On February 12, Ali Cloud and CNCF jointly held an online seminar, which for the first time fully introduced the layout of Ali Cloud for Kubernetes community, including 10 categories, more than 20 open source projects, providing a complete Kubernetes lifecycle management. This article has compiled the full video review and download of the conference, and sorted out the questions that were not answered in time

Pay attention to the “Alibaba Cloud original” public account, the background reply “meeting” to download PPT.
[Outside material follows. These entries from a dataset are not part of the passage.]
theorem State.startAtomic_keeps {s0 s : State} (h : s0.Keeps s) (c origin ext) :
    s0.Keeps (s.startAtomic c origin ext) := by
  delta State.startAtomic
  repeat' first
    | with_reducible assumption
    | with_reducible apply State.takeMsn_keeps
    | with_reducible apply State.addOp_keeps
    | with_reducible apply State.queueOut_keeps

theorem State.opCheck_keeps {s0 s : State} (h : s0.Keeps s) (c o old) :
    s0.Keeps (s.opCheck c o old) := by
  delta State.opCheck
  repeat' first
    | with_reducible assumption
    | ((fail_if_no_progress (extract_lets +onlyGivenNames x)); first
        | (refine (fun (hk : s0.Keeps x) => ?_) ?_; clear_value x; rotate_left; dsimp -zeta only [x])
        | clear_value x)
    | with_reducible apply State.nextNotify_keeps
    | with_reducible apply State.setConn_keeps
    | with_reducible apply State.connDrained_keeps
    | with_reducible apply State.opDone_keeps
    | split

theorem State.ackOne_keeps {s0 s : State} (h : s0.Keeps s) (c k nak) :
    s0.Keeps (s.ackOne c k nak) := by
  delta State.ackOne
  repeat' first
    | with_reducible assumption
    | ((fail_if_no_progress (extract_lets +onlyGivenNames x)); clear_value x)
    | with_reducible apply State.opCheck_keeps
    | split

theorem State.trnProtocol_keeps {s0 s : State} (h : s0.Keeps s) (k order) :
    s0.Keeps (s.trnProtocol k order) := by
  delta State.trnProtocol
  repeat' first
    | with_reducible assumption
    | with_reducible apply State.count_keeps
    | with_reducible apply State.recordError_keeps

theorem State.trnDiscard_keeps {s0 s : State} (h : s0.Keeps s) (order) :
    s0.Keeps (s.trnDiscard order) := by
  delta State.trnDiscard
  repeat' first
    | with_reducible assumption
    | with_reducible apply State.count_keeps

theorem State.answerDisconnect_keeps {s0 s : State} (h : s0.Keeps s) (c) :
    s0.Keeps (s.answerDisconnect c) := by
  delta State.answerDisconnect
  repeat' first
    | with_reducible assumption
    | ((fail_if_no_progress (extract_lets +onlyGivenNames x)); clear_value x)
    | with_reducible apply State.trnSend_keeps
    | with_reducible apply State.setConn_keeps
    | split

theorem State.acceptPkt_keeps {s0 s : State} (h : s0.Keeps s) (c k) :
    s0.Keeps (s.acceptPkt c k) := by
  delta State.acceptPkt
  repeat' first
    | with_reducible assumption
    | ((fail_if_no_progress (extract_lets +onlyGivenNames x)); first
        | (refine (fun (hk : s0.Keeps x) => ?_) ?_; clear_value x; rotate_left; dsimp -zeta only [x])
        | clear_value x)
    | with_reducible apply State.setConn_keeps
    | with_reducible apply State.noteGranted_keeps
    | split

theorem State.refuse_keeps {s0 s : State} (h : s0.Keeps s) (c k code rkey addr) :
    s0.Keeps (s.refuse c k code rkey addr) := by
  delta State.refuse
  repeat' first
    | with_reducible assumption
    | ((fail_if_no_progress (extract_lets +onlyGivenNames x)); first
        | (refine (fun (hk : s0.Keeps x) => ?_) ?_; clear_value x; rotate_left; dsimp -zeta only [x])
        | clear_value x)
    | with_reducible apply State.sendNak_keeps
    | with_reducible apply State.slowItem_keeps
    | with_reducible apply State.setConn_keeps
    | split

theorem State.noteNotify_keeps {s0 s : State} (h : s0.Keeps s) (c k total refused) :
    s0.Keeps (s.noteNotify c k total refused) := by
  delta State.noteNotify
  repeat' first
    | with_reducible assumption
    | ((fail_if_no_progress (extract_lets +onlyGivenNames x)); first
        | (refine (fun (hk : s0.Keeps x) => ?_) ?_; clear_value x; rotate_left; dsimp -zeta only [x])
        | clear_value x)
    | with_reducible apply State.setTrn_keeps
    | with_reducible apply State.setConn_keeps
    | with_reducible apply State.cqWait_keeps
    | split
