-- ==== Sys2Proof/Laws/KeepsPcieEvents.lean ====
section
/-! SUPPORT. The operations of Machine/PcieEvents.lean keep a state well. -/

namespace Sys2Proof.Machine

open Sys2Proof

theorem State.settle_keeps {s0 s : State} (h : s0.Keeps s) :
    s0.Keeps (s.settle) := by
  delta State.settle
  repeat' first
    | with_reducible assumption
    | with_reducible apply State.ephTake_keeps
    | with_reducible apply State.movTake_keeps
    | with_reducible apply State.catConsume_keeps

theorem State.writeRw_keeps {s0 s : State} (h : s0.Keeps s) (r cell i v mask) :
    s0.Keeps (s.writeRw r cell i v mask) := by
  delta State.writeRw
  repeat' first
    | with_reducible assumption
    | ((fail_if_no_progress (extract_lets +onlyGivenNames x)); clear_value x)
    | with_reducible apply State.setReg_keeps

theorem State.ignoreDoorbell_keeps {s0 s : State} (h : s0.Keeps s) (port) :
    s0.Keeps (s.ignoreDoorbell port) := by
  delta State.ignoreDoorbell
  repeat' first
    | with_reducible assumption
    | with_reducible apply State.count_keeps

theorem State.sqTailWritten_keeps {s0 s : State} (h : s0.Keeps s) (q) :
    s0.Keeps (s.sqTailWritten q) := by
  delta State.sqTailWritten
  repeat' first
    | with_reducible assumption
    | with_reducible apply State.sqPoll_keeps

theorem State.doorbell_keeps {s0 s : State} (h : s0.Keeps s) (kind index off v) :
    s0.Keeps (s.doorbell kind index off v) := by
  delta State.doorbell
  repeat' first
    | with_reducible assumption
    | with_reducible apply State.postEntries_keeps
    | with_reducible apply State.writeRw_keeps
    | with_reducible apply State.sqTailWritten_keeps
    | with_reducible apply State.txrPoll_keeps
    | split

theorem State.unsupported_keeps {s0 s : State} (h : s0.Keeps s) (port fn) :
    s0.Keeps (s.unsupported port fn) := by
  delta State.unsupported
  repeat' first
    | with_reducible assumption
    | with_reducible apply State.recordError_keeps
    | with_reducible apply State.aerUncor_keeps

theorem State.pfDoorbell_keeps {s0 s : State} (h : s0.Keeps s) (port off v) :
    s0.Keeps (s.pfDoorbell port off v) := by
  delta State.pfDoorbell
  repeat' first
    | with_reducible assumption
    | ((fail_if_no_progress (extract_lets +onlyGivenNames x)); clear_value x)
    | with_reducible apply State.unsupported_keeps
    | with_reducible apply State.doorbell_keeps
    | with_reducible apply State.ignoreDoorbell_keeps
    | split

theorem State.hostStore_keeps {s0 s : State} (h : s0.Keeps s) (port a bs ep) :
    s0.Keeps (s.hostStore port a bs ep) := by
  delta State.hostStore
  repeat' first
    | with_reducible assumption
    | ((fail_if_no_progress (extract_lets +onlyGivenNames x)); refine (fun (hk : s0.Keeps x.2) => ?_) ?_; clear_value x; rotate_left; dsimp -zeta only [x])
    | with_reducible apply State.store_keeps
    | with_reducible apply State.recordError_keeps
    | split

theorem State.hostLoad_keeps {s0 s : State} (h : s0.Keeps s) (port a n) :
    s0.Keeps (s.hostLoad port a n).2.2 := by
  delta State.hostLoad
  repeat' first
    | with_reducible assumption
    | ((fail_if_no_progress (extract_lets +onlyGivenNames x)); refine (fun (hk : s0.Keeps x.2) => ?_) ?_; clear_value x; rotate_left; dsimp -zeta only [x])
    | with_reducible apply State.load_keeps
    | with_reducible apply State.recordError_keeps
    | split

theorem State.bar4Write_keeps {s0 s : State} (h : s0.Keeps s) (port off bs ep) :
    s0.Keeps (s.bar4Write port off bs ep) := by
  delta State.bar4Write
  repeat' first
    | with_reducible assumption
    | ((fail_if_no_progress (extract_lets +onlyGivenNames x)); refine (fun (hk : s0.Keeps x) => ?_) ?_; clear_value x; rotate_left; dsimp -zeta only [x])
    | with_reducible apply State.unsupported_keeps
    | with_reducible apply State.aerUncor_keeps
    | with_reducible apply State.hostStore_keeps
    | with_reducible apply State.recordError_keeps
    | split

theorem State.bar4Read_keeps {s0 s : State} (h : s0.Keeps s) (port off n) :
    s0.Keeps (s.bar4Read port off n).2.2 := by
  delta State.bar4Read
  repeat' first
    | with_reducible assumption
    | with_reducible apply State.unsupported_keeps
    | with_reducible apply State.hostLoad_keeps
    | with_reducible apply State.recordError_keeps
    | split

theorem State.vfStopQueue_keeps {s0 s : State} (h : s0.Keeps s) (x) :
    s0.Keeps (s.vfStopQueue x) := by
  delta State.vfStopQueue
  repeat' first
    | with_reducible assumption
    | with_reducible apply State.txrWithdraw_keeps
    | with_reducible apply State.setFlag_keeps
    | split

theorem State.vfStartQueue_keeps {s0 s : State} (h : s0.Keeps s) (x) :
    s0.Keeps (s.vfStartQueue x) := by
  delta State.vfStartQueue
  repeat' first
    | with_reducible assumption
    | with_reducible apply State.catWriteEn_keeps
    | with_reducible apply State.setFlag_keeps
    | with_reducible apply State.rxqEnable_keeps
    | with_reducible apply State.txrEnable_keeps
    | split

theorem State.resetFnQueues_keeps {s0 s : State} (h : s0.Keeps s) (port fn) :
    s0.Keeps (s.resetFnQueues port fn) := by
  delta State.resetFnQueues
  repeat' first
    | with_reducible assumption
    | with_reducible apply State.catQueueReset_keeps
    | split
    | (with_reducible refine State.Keeps.foldl ?_ ?_)
    | intro _ _ _

theorem State.vfShutdown_keeps {s0 s : State} (h : s0.Keeps s) (port v) :
    s0.Keeps (s.vfShutdown port v) := by
  delta State.vfShutdown
  repeat' first
    | with_reducible assumption
    | ((fail_if_no_progress (extract_lets +onlyGivenNames x)); first
        | (refine (fun (hk : s0.Keeps x) => ?_) ?_; clear_value x; rotate_left; dsimp -zeta only [x])
        | clear_value x)
    | with_reducible apply State.setFlag_keeps
    | with_reducible apply State.setVf_keeps
    | with_reducible apply State.stopFn_keeps
    | with_reducible apply State.resetFnQueues_keeps
    | with_reducible apply State.settle_keeps
    | with_reducible apply State.vfStopQueue_keeps
    | split
    | (with_reducible refine State.Keeps.foldl ?_ ?_)
    | intro _ _ _

theorem State.vfStarted_keeps {s0 s : State} (h : s0.Keeps s) (port v) :
    s0.Keeps (s.vfStarted port v) := by
  delta State.vfStarted
  repeat' first
    | with_reducible assumption
    | ((fail_if_no_progress (extract_lets +onlyGivenNames x)); clear_value x)
    | with_reducible apply State.vfStartQueue_keeps
    | with_reducible apply State.setVf_keeps
    | split
    | (with_reducible refine State.Keeps.foldl ?_ ?_)
    | intro _ _ _

theorem State.vfShutdownDone_keeps {s0 s : State} (h : s0.Keeps s) (port v) :
    s0.Keeps (s.vfShutdownDone port v) := by
  delta State.vfShutdownDone
  repeat' first
    | with_reducible assumption
    | ((fail_if_no_progress (extract_lets +onlyGivenNames x)); refine (fun (hk : s0.Keeps x) => ?_) ?_; clear_value x; rotate_left; dsimp -zeta only [x])
    | with_reducible apply State.trnVfPast_keeps
    | with_reducible apply State.clearFn_keeps
    | with_reducible apply State.nextGen_keeps
    | with_reducible apply State.vfStarted_keeps
    | with_reducible apply State.setFlag_keeps
    | split
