end Sys2Proof.Machine
end

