-- ==== Sys2Proof/Laws/KeepsFeeding.lean ====
section
/-! SUPPORT. The operations of Machine/Feeding.lean keep a state well. -/

namespace Sys2Proof.Machine

open Sys2Proof

theorem State.primStalls_keeps {s0 s : State} (h : s0.Keeps s) (op) :
    s0.Keeps (s.primStalls op).2 := by
  delta State.primStalls
  repeat' first
    | with_reducible assumption
    | ((fail_if_no_progress (extract_lets +onlyGivenNames x)); first
        | (refine (fun (hk : s0.Keeps x.2) => ?_) ?_; clear_value x; rotate_left; dsimp -zeta only [x])
        | clear_value x)
    | with_reducible apply State.free_keeps
    | split

end Sys2Proof.Machine
end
What is a SIG Cloud Provider

Over time, more and more enterprises are using Kubernetes in their production environments. Kubernetes is widely accepted because of its good design and thriving community. There are about 20 interest groups (SIG) around Kubernetes. SIG Cloud Provider is one of the important interest groups of Kubernetes, which is committed to pushing all Cloud vendors to provide Kubernetes services with standard capabilities.

SIG- Cloud-provider-Alibaba is the only sub-project of SIG Cloud Provider in China.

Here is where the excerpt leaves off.